El Gobierno y el Papa
Posteriormente, sobre el cambio de actitud del Gobierno nacional en torno al papa Francisco tras haber intervenido a su favor, en medio de las críticas por su supuesta vinculación en la última dictadura militar, el premio Nobel de la Paz lanzó que “al Gobierno no le quedaba otra, primero porque hay cosas que sucedieron. Yo en ese entonces me encontraba en Italia y cuando vi tantos ataques que había en contra Bergoglio tuve que salir al frente, creo que han cambiado muchas cosas, antes a Bergoglio lo tenían muy marginado, había una tensión grande con el Gobierno, lo acosaban de ser cómplice con la oposición política y actualmente no sólo que es el Papa sino es Jefe de Estado, el Vaticano es un Estado, y una cosa muy importante es que por primera vez en el mundo la Iglesia mira hacia América Latina y lo elije a Bergoglio como sucesor de la catedral de Pedro y la Presidenta tuvo que cambiar su actitud”.
Deseó entonces que “ahora estas relaciones puedan ser buenas y que el Gobierno también escuche el mensaje del Papa, de abrir el diálogo, de una cultura del encuentro, de comenzar a pensar más en los sectores más necesitados”.
Su visión del Gobierno
Por último, consultado sobre cómo considera que va a transcurrir la Argentina en los próximos años, Pérez Esquivel deseó que “este Gobierno termine su mandato como corresponde, si hay ilícitos, la Justicia tendrá que investigarlos. Hay muchas denuncias, el caso del vicepresidente Boudou; ahora está acusado de ilícitos, lo más correcto es que el Gobierno vea si tiene continuidad o no con esto, y también que el Gobierno tiene que tener transparencia en su accionar”.
En términos generales, aseguró que “se necesita un proyecto de país que realmente sea de inclusión y de desarrollo integral, nacional y a nivel latinoamericano, e internacional. Hay muchos problemas que hoy se están presentando en el país y que no son encarados. Y más que hablar del Gobierno nacional, yo hablaría de los gobernadores, que muchos son señores feudales que hacen lo que quieren y no lo que deben, y esto es trágico para el país. Podríamos hablar de Formosa, Catamarca, La Rioja, San Juan, San Luis, hay una serie de problemas, no hay que confundir federalismo con feudalismo, son antagónicos”.

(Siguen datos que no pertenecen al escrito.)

-- ==== Sys2Proof/Safety.lean ====
section
/-! DEFINITION. What counts as a safe state and a safe run: every memory and every sparse array a claim reads is in its canonical
form, and no step of the run stops. -/
namespace Sys2Proof

/-- The memories of the machine are in canonical form: addresses rising, no entry equal to what an unlisted address reads as. -/
def Machine.State.memWf (s : Machine.State) : Bool :=
  Machine.smWf 0 s.dram && Machine.smWf 0 s.sram && Machine.smWf 0 s.host

/-- A step that answers a next state. -/
def Goes (s t : Machine.State) : Prop := Machine.step s = .next t

/-- n steps, each of which answers a next state. -/
inductive Runs : Nat → Machine.State → Machine.State → Prop where
  | refl (s : Machine.State) : Runs 0 s s
  | step {n : Nat} {s t u : Machine.State} (h : Goes s t) (r : Runs n t u) : Runs (n + 1) s u

/-- A safe run keeps the canonical form of memory. -/
def SafeRun (n : Nat) (s t : Machine.State) : Prop := Runs n s t ∧ (s.memWf → t.memWf)

end Sys2Proof
end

Por último, advirtió que actualmente “hay una cultura de la violencia” y llamó así a “transformarla en una cultura del diálogo, de paz, de solidaridad, y eso no existe, y también hay una exacerbación de este Gobierno donde todo es la confrontación. No existe el diálogo en el país, entonces todo es confrontación, y esto no es bueno para el país, ni para el Gobierno, ni para la vida, y hay que cambiarlo”.